La question du fanatisme religieux et de ses désastreuses conséquences est bien évidemment posée dans ce roman. Comment l'obscurantisme agit-il sur l'esprit humain ? Comment le dépossède-t-il de son libre arbitre ? Comment le transforme-t-il en pantin incapable de toute décision personnelle ? On se croirait presque dans une pièce de Racine, les personnages sont devenus des marionnettes, non pas aux mains d'un cruel destin venu des cieux, mais aux mains de personnages despotiques qui se sont substitués à lui. On ressent l'étouffement et l'impuissance qui transpirent par tous les pores de leur peau, la résignation, même lorsque surgissent quelques réminiscences de temps pas si anciens mais presque oubliés. Et puis la question de la place des femmes dans cette "société" est également essentielle : c'est le refus de cette dignité volée, ce dernier souffle de fierté et de révolte, qui conduira Zunaira à sa perte. Le discours de Mirza sur les femmes est édifiant, rejetant sur elles l'incapacité des hommes à les comprendre et les comparant à des vipères, ce qui vient justifier à leur égard toutes les cruautés : entre autres, la lapidation, châtiment ultime et suprême humilation, qui au-delà même de la sauvagerie et de la barbarie qu'elle affiche comme un étendart, ne nécessite rien de moins que la collaboration du public; la femme est donc condamnée, non seulement par le régime en place, mais par la société toute entière, qui participe activement à son exécution. 

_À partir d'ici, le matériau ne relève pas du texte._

/-- The matrix node (R21, R252 to R256). -/
structure Mx where
  queue   : List MxEntry := []
  /-- The accumulator file, 1024 entries. -/
  acc     : Tbl AccEntry := []
  slots   : Vector Slot 16 := Vector.replicate 16 {}
  /-- Entries that have fired and not completed, oldest first (R252). -/
  running : List Word64 := []
  /-- Drain tokens and marks that wait to leave (R22, R254). -/
  out     : List Token := []
  deriving DecidableEq, Repr

/-- Where an element lies (R120, R123 to R126). -/
inductive Spot where
  /-- Out of extent, or an absent index: reads absent, is not written (R121, R259). -/
  | nowhere
  /-- The scratchpad of a tile, by bit address. -/
  | spad (pt bits : Nat)
  /-- A virtual bit address of a translated space, before the walk. -/
  | virt (bits : Nat)
  /-- A physical bit address, with the page's FMT, scale plane and TRACK bit. -/
  | phys (bits : Nat) (fmt : Fmt) (scale : Nat) (track : Bool)
  /-- An operand slot's byte, by bit address (R124). -/
  | slot (pt slot bits : Nat)
  deriving DecidableEq, Repr

/-- One element access of a request (R259). -/
structure Elem where
  spot   : Spot
  /-- The virtual bit address, in a translated space. -/
  va     : Option Nat := none
  /-- The element is read at a clamped place and not written (R121). -/
  drop   : Bool := false
  done   : Bool := false
  /-- The reply element in the token's TYPE. -/
  value  : Nat := 0
  poison : Bool := false
  deriving DecidableEq, Repr

/-- How far a request of a memory unit has come (R131, R132, R261). -/
inductive ReqSt where
  /-- Translation is to be tried. -/
  | fresh
  /-- Parked on a page walk or a pending translation fault of the page at this address. -/
  | parked (va : Nat)
  /-- Every element may be performed. -/
  | ready
  /-- A quorum operation runs for it. -/
  | quorum (op : Nat)
  /-- Performed; its reply and completion wait for their turn. -/
  | done
  /-- Found faulty after it was accepted: it is never performed (R414, R437). -/
  | failed
  deriving DecidableEq, Repr

/-- A TLB entry, of a page of any size (R131): the root of its address space, the page's virtual address and size in
bits, and the leaf. -/
structure TlbEnt where
  root : Nat
  va   : Nat
  size : Nat
  w0   : Word64
  w1   : Word64
  deriving DecidableEq, Repr

/-- A request between acceptance and reply (R132, R258). -/
structure MuReq where
  fn     : Nat
  ty     : Fmt
  rnd    : Rnd
  imm    : Nat
  cmpl   : Bool
  /-- The layout entry as read at acceptance (R122). -/
  lt     : List Word64
  /-- Elements it names (R259). -/
  count  : Nat
  coords : List Nat
  /-- The operand tokens, in order (R258). -/
  data   : List Token
  elems  : List Elem
  st     : ReqSt
  /-- An ordering request or fence: it waits for the partner's requests accepted before this number (R261). -/
  covers : Nat := 0
  /-- The acceptance number. -/
  num    : Nat
  /-- Kept in the holding buffer of REPL = HOLD until a mark comes (R424). -/
  hold   : Bool := false
  /-- Steps of the context that had ended when it was accepted (R314). -/
  step   : Nat := 0
  /-- A store that a rollback performs again: its completion stands recorded (R422). -/
  again  : Bool := false
  /-- QSET of the page, for a quorum request (R143, R144). -/
  qset   : Nat := 0
  /-- The tag written and the copies overwritten, for a quorum store's completion (R146). -/
  qtag   : Word64 := 0
  qover  : Nat := 0
  /-- The CYCLE in which it last missed (R429), and whether it is parked until the next TLBI (R430). -/
  missed : Option Nat := none
  onTlbi : Bool := false
  /-- An ordering request: the CYCLE in which its trigger arrived (R310). -/
  came   : Option Nat := none
  /-- The TLB entries that it has used (R307). -/
  used   : List TlbEnt := []
  /-- A PEER request: the destinations that could be reached when it was accepted, each with its PORTS (R379). -/
  routes : List (Nat × Nat) := []
  /-- A BARA: the tokens and the tuple that it was made of, which stay its unit's when it is refused (R414). -/
  toks   : List Token := []
  tuple  : Option Token := none
  deriving DecidableEq, Repr

/-- What a memory unit holds for its turn of delivery (R258). -/
inductive MuItem where
  | req (r : MuReq)
  | mark (t : Token)
  /-- A recorded token that enters the region again at the output with this code (R422). -/
  | again (code : Nat) (t : Token)
  deriving DecidableEq, Repr

/-- A memory unit (R193, R257 to R263). -/
structure Mu where
  cfg       : Frame := 0
  /-- The request buffer, 4 tokens (R22). -/
  buf       : List Token := []
  /-- For each token at the request input, the CYCLE of its arrival and the partner's next acceptance number then (R261,
  R310). -/
  seen      : List (Nat × Nat) := []
  /-- Tuples passed straight from an address generator (R193). -/
  tuples    : List Token := []
  /-- Requests and marks in request order, 16 requests at most (R132). -/
  items     : List MuItem := []
  /-- Requests completed since CFG (R261). -/
  completed : Nat := 0
  /-- The next acceptance number. -/
  next      : Nat := 0
  /-- A race was found at this request: it and every later one are never performed (R437). -/
  stopAt    : Option Nat := none
  /-- Marks to come again that are recorded, and the acceptance number below which requests come again that had left the unit
  (R422). -/
  skip      : Nat := 0
  heldTo    : Nat := 0
  /-- Requests held at a rollback, as they stood: what had been performed of one is not performed again (R423). -/
  kept      : List MuReq := []
  deriving DecidableEq, Repr

/-- An address generator (R194, R195). -/
structure Ag where
  frames : Vector Frame 5 := Vector.replicate 5 0
  start  : List Token := []
  /-- The level counters of the start token at the head, when tuples of it have been emitted. -/
  levels : List Nat := []
  deriving DecidableEq, Repr

/-- A switch box: 64 data entries, 24 control entries, 8 pattern words (R190 to R192). -/
structure Sw where
  data     : Tbl Parcel := []
  ctl      : Tbl Parcel := []
  patterns : Tbl Parcel := []
  deriving DecidableEq, Repr

/-- A tile (R21). -/
structure Tile where
  cu0 : Cu := {}
  cu1 : Cu := {}
  mx  : Mx := {}
  mu0 : Mu := {}
  mu1 : Mu := {}
  ag0 : Ag := {}
  ag1 : Ag := {}
  sw  : Sw := {}
  deriving DecidableEq, Repr

/-- The states of a context (R65). -/
inductive CtxSt where
  | free | loading | ready | running | waiting | draining | suspended | migrating | faulted | retired
  deriving DecidableEq, Repr

/-- A request in the queue of a rotating loop (R78, R79). -/
inductive RotReq where
  | join (tok : Token) (pt : Nat) (u : Bool)
  | leave (p : Nat) (close : Bool)
  | hold (p : Nat)
  | release (p : Nat)
  /-- ROTP of a unit reads the loop; it takes no place in the queue (R266). -/
  | probe (pt : Nat) (u : Bool)
  deriving DecidableEq, Repr

/-- A request on its way to the queue of a loop: the count of the loop's clock at which it reaches it, and the unit that
fired it (R79). -/
structure RotIn where
  due : Nat
  pt  : Nat
  u   : Bool
  req : RotReq
  deriving DecidableEq, Repr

Ce roman est profondément émouvant car les quatre personnages principaux le sont, poussant immédiatement le lecteur à l'empathie; grâce à la très belle plume de Yasmina Khasdra, on y est, dans cette Kaboul en ruines, princesse millénaire détruite par la folie de quelques hommes. Le langage est  fluide, parfois poétique, philosophique même, posant avec des mots simples des questions essentielles, la vie, la mort, l'amour, la résistance, la lutte, l'abandon de soi... La question de l'identité, aussi. Qui est-on, qui s'autorise-t-on à être sous un régime despotique comme celui des Talibans, qui vous vole jusqu'à la plus petite parcelle d'identité ? Ce monde apocalyptique, nous pourrions tout aussi bien le rapprocher d'évènements passés, de tout ce qui a eu lieu, par exemple, dans les camps de la mort, la perte de repères, d'identité sous le joug d'une haine aveugle, que d'écrits dystopiques comme 1984 d'Orwell, ce monde d'êtres réduits à l'état de zombies, où les émotions et la joie de vivre n'ont plus leur place, où tout est sous contrôle. Mais ça ne se passe ni dans le passé, ni dans le futur, ça se passe maintenant, sur notre Terre, dans le monde dans lequel nous vivons, ailleurs bien sûr, et si près pourtant. De quelles armes disposons-nous ? L'instruction, sans aucun doute, la culture, les livres. Il faut mettre des mots sur tout cela pour le penser et cela, Yasmina Khadra le fait merveilleusement bien.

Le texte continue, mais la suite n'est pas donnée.